[Saved data entries]

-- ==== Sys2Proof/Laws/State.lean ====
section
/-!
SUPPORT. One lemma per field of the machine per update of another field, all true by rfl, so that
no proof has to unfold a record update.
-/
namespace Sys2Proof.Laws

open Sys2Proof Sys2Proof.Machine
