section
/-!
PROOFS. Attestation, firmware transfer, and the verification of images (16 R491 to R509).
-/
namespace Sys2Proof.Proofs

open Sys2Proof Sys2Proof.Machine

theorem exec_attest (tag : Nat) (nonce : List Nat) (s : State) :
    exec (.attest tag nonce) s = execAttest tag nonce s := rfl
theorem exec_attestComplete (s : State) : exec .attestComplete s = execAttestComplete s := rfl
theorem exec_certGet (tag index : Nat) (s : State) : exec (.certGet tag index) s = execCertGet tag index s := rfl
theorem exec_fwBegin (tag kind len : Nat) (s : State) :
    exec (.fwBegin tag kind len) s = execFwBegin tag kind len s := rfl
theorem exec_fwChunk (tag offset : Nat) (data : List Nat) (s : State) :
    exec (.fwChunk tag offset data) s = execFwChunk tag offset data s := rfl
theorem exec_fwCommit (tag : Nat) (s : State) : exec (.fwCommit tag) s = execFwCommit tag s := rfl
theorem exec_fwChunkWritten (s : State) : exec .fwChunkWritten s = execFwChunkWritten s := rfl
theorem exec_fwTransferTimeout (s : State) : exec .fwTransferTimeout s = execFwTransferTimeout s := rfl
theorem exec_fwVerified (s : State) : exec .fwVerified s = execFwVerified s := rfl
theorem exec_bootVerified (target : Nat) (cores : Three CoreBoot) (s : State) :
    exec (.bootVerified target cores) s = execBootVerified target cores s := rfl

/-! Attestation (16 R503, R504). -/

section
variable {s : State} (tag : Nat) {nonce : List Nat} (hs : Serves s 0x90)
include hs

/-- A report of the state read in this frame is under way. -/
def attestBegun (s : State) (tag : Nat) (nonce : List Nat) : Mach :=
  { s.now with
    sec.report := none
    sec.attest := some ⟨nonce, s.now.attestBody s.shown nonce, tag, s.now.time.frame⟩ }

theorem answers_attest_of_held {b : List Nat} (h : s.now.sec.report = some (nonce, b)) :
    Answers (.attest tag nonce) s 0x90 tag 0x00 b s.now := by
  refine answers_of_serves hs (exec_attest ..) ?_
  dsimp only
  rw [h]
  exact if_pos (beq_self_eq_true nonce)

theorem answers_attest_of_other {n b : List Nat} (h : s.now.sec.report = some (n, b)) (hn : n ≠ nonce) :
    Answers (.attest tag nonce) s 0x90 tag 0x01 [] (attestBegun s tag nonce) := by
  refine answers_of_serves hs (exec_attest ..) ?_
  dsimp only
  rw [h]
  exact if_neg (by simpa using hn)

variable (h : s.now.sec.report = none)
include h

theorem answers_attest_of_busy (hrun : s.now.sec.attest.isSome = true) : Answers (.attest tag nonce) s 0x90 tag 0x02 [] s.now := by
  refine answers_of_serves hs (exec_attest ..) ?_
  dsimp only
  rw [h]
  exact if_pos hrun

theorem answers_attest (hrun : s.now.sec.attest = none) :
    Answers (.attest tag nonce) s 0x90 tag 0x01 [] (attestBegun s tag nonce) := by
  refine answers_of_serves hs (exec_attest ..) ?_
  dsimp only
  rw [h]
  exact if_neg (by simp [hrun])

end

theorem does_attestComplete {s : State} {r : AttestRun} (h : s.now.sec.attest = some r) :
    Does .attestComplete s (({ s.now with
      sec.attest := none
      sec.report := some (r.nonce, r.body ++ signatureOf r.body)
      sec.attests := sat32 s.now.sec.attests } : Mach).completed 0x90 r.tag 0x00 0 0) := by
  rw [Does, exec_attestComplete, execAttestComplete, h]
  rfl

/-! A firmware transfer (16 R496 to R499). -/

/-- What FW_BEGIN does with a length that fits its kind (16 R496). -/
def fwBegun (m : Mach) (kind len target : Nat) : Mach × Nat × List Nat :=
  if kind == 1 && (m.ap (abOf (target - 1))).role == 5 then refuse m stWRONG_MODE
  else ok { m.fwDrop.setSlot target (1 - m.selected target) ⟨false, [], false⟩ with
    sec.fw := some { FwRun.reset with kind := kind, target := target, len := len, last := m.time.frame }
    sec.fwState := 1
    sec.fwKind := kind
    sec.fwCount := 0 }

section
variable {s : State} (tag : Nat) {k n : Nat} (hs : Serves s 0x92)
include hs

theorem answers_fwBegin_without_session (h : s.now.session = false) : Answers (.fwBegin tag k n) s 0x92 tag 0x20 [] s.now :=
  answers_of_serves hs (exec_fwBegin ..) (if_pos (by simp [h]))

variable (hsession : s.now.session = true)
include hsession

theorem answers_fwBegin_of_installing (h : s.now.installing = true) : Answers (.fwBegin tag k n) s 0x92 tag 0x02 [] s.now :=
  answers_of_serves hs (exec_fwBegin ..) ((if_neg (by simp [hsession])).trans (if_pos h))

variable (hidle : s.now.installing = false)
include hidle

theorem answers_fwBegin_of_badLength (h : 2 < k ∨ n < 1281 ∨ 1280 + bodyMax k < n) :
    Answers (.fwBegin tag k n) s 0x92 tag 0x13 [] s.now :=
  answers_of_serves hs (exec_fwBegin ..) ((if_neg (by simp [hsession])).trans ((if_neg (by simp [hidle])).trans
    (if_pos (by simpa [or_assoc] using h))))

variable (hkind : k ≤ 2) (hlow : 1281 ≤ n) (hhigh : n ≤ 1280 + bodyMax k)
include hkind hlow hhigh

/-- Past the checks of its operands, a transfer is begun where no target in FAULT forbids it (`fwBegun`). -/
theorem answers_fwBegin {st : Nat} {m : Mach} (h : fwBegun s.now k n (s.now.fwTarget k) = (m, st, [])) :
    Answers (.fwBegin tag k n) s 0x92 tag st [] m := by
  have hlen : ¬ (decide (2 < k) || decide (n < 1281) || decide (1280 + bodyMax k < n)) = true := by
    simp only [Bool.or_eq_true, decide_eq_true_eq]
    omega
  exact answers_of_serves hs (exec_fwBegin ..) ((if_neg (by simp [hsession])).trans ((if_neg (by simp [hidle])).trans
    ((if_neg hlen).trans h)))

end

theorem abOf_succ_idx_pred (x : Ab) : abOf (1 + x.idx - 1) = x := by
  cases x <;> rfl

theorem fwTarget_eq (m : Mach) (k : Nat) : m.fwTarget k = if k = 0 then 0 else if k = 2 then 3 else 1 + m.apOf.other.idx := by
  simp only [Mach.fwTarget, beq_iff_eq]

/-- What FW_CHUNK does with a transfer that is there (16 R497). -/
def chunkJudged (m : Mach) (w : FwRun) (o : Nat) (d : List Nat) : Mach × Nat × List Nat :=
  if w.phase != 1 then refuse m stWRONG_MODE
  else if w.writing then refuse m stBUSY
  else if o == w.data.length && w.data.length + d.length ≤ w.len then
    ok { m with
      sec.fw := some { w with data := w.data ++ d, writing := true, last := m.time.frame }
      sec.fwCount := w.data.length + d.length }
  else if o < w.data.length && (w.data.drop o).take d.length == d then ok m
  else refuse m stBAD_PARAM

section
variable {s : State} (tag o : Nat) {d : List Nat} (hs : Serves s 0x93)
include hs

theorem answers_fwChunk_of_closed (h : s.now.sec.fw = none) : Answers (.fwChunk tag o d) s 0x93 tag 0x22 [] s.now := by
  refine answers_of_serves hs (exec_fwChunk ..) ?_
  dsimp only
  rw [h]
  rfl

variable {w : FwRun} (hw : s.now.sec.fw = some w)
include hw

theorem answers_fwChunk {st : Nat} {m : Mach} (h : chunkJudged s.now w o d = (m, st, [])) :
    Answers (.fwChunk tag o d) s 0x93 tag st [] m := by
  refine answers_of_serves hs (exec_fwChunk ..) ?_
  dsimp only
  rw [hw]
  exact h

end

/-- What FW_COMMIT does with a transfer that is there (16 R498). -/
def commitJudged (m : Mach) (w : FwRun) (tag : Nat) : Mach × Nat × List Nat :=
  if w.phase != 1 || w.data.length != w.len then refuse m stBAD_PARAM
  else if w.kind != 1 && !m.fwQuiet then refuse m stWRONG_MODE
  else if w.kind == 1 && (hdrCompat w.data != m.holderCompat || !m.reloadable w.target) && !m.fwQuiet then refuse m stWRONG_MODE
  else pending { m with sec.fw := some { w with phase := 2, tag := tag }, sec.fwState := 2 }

> **Description of the task**: Every line holding the word "hrun" should be copied out of the records above.

> **The answer**:
theorem answers_attest_of_busy (hrun : s.now.sec.attest.isSome = true) : Answers (.attest tag nonce) s 0x90 tag 0x02 [] s.now := by
  exact if_pos hrun
theorem answers_attest (hrun : s.now.sec.attest = none) :
  exact if_neg (by simp [hrun])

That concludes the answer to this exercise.